AN ANALYTICAL XRAY SERVICES LABORATORY
Feel free to call us: 940-784-3002

Siemens goniometers are about as sturdy as they come. Large diameter gears and bearings spread out forces across a wide area resulting in smooth and stable performance as well as very high load handling due to the added leverage of this arrangement. For this reason, they’ll run for many years even after the grease inside has become hard and contaminated with dust. Most users don’t even know their goniometer is getting stiff until we check it during a PM. Catching this before the goniometer starts to hang up saves thousands of dollars and weeks of down time. Our goniometer rebuild service involves complete disassembly of the goniometer down to individual ball bearings for a thorough cleaning. We’ve tried to duplicate this procedure on-site with very limited success as the large components are best cleaned in a full size solvent bath and it’s special brackets are required to avoid concentricity issues during reassembly. All the critical electronics are replaced during reassembly along with fresh lubrication. The best case scenario is that we catch issue far enough in advance to get a matching replacement goniometer rebuilt and shipped out. There are too many variants to keep rebuilt units in stock all the time.
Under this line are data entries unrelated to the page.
-- ==== Sys2Proof/Machine/Iterate.lean ====
section
/-! DEFINITION. One iteration of the acting hart with no other agent's event between its own (spec 60_exceptions.md R301, R302, R345,
R347). -/

namespace Sys2Proof.Machine

/-- The end of phase 4 (R301): the `pc + 4` of an executed instruction, unless the hart stays at the trap port, where it is still
to come (`afterPort .exec`). -/
def finishExecute (s : State) : State := if s.hart.port = [] then s.advancePc else s

/-- Decode a fetched word and go on (R302): by `run` with its instruction, by IllegalInstruction, Abort or the refusal. -/
def decodeThen (run : Instr → State → Host.Outcome State Fault Refusal) (w : Word) (s : State) : Host.Outcome State Fault Refusal :=
  match decode w with
  | .instr i => run i s
  | .illegal => .next (finishExecute (raise illegalInstruction .exec s))
  | .unsupported => .fault (.abortUnsupportedOpcode w)
  | .floatingPoint => .refused (.floatingPoint w)

/-- The instruction's meaning and the end of the step. -/
def executeInstr (i : Instr) (s : State) : Host.Outcome State Fault Refusal :=
  match exec i s with
  | .next t => .next (finishExecute t)
  | .fault r => .fault r
  | .refused r => .refused r

/-- `Execute(inst)` and the end of the step (R301 phase 4, R302). -/
def executeWord (w : Word) (s : State) : Host.Outcome State Fault Refusal := decodeThen executeInstr w s

/-- Phase 4 (R301): fetch; if the fetch did not raise, execute. A fetch that raises leaves `pc` alone (R301 (c)). -/
def fetchExecute (s : State) : Host.Outcome State Fault Refusal :=
  match fetchWord s.hart.pc s with
  | .exc e s1 => .next (raise e .fetch s1)
  | .ok w s1 => executeWord w s1

/-- `Step(h)` (R301): clear `jumped`; the timer; the poll counter; and, if no trap was delivered and the hart still runs, one
instruction. When the hart stays at the port of the timer trap, phase 3 is still to come (`afterPort .timer`). -/
def runningStep (s : State) : Host.Outcome State Fault Refusal :=
  let s0 := s.setJumped false
  let r2 := timerPhase s0
  if held s0 r2.2 then .next r2.2
  else
    let r3 := pollPhase r2.2
    if r2.1 = true ∨ r3.1 = true ∨ r3.2.hart.life ≠ .running then .next r3.2 else fetchExecute r3.2

/-- `NopIteration` (R347): clear `jumped`, poll; no instruction, no timer, no poll counter. -/
def nopIteration (s : State) : State := (checkInterrupts (s.setJumped false)).2

/-- One loop iteration of a hart at no port, or its going on at a port (R345). A stopped hart has no iteration: nothing happens
(log 22). -/
def wholeTurn (s : State) : Host.Outcome State Fault Refusal :=
  if s.hart.port = [] then
    match s.hart.life with
    | .stopped => .next s
    | .stopping => .next (s.setLife .stopped)
    | .nopLoop => .next (nopIteration s)
    | .running => runningStep s
  else resumePort s

end Sys2Proof.Machine
end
This way we only need to come to the site once to swap the goniometer and perform the necessary zero alignment. The old goniometer goes back in the same crate and we’re done in a day or two. Waiting till a hard failure of the goniometer means a trip out to identify the problem and disassemble the system. The goniometer is shipped in for a rebuild which can easily take a few days to complete before being shipped back along with a second on-site visit. I’d estimate the extra cost to be right around $6k plus the cost of shipping and two weeks of downtime. We certainly don’t mind going this route, but if it were my money, I’d rather spend it on a comprehensive check of the machine rather than emergency services.

These pictures are from one of our first full rebuilds. This instrument was installed in a D5000-MATIC instrument at a cement plant. I’ve never seen so much dust inside a goniometer. Another particularly rough one was from a horizontal goniometer on a single-crystal system at a university. The students had a terrible habit of breaking Si(100) wafers and dropping them onto the goniometer face. Those little shards made their way into the bearings resulting in a rather perilous rebuild with shards of Si throughout it.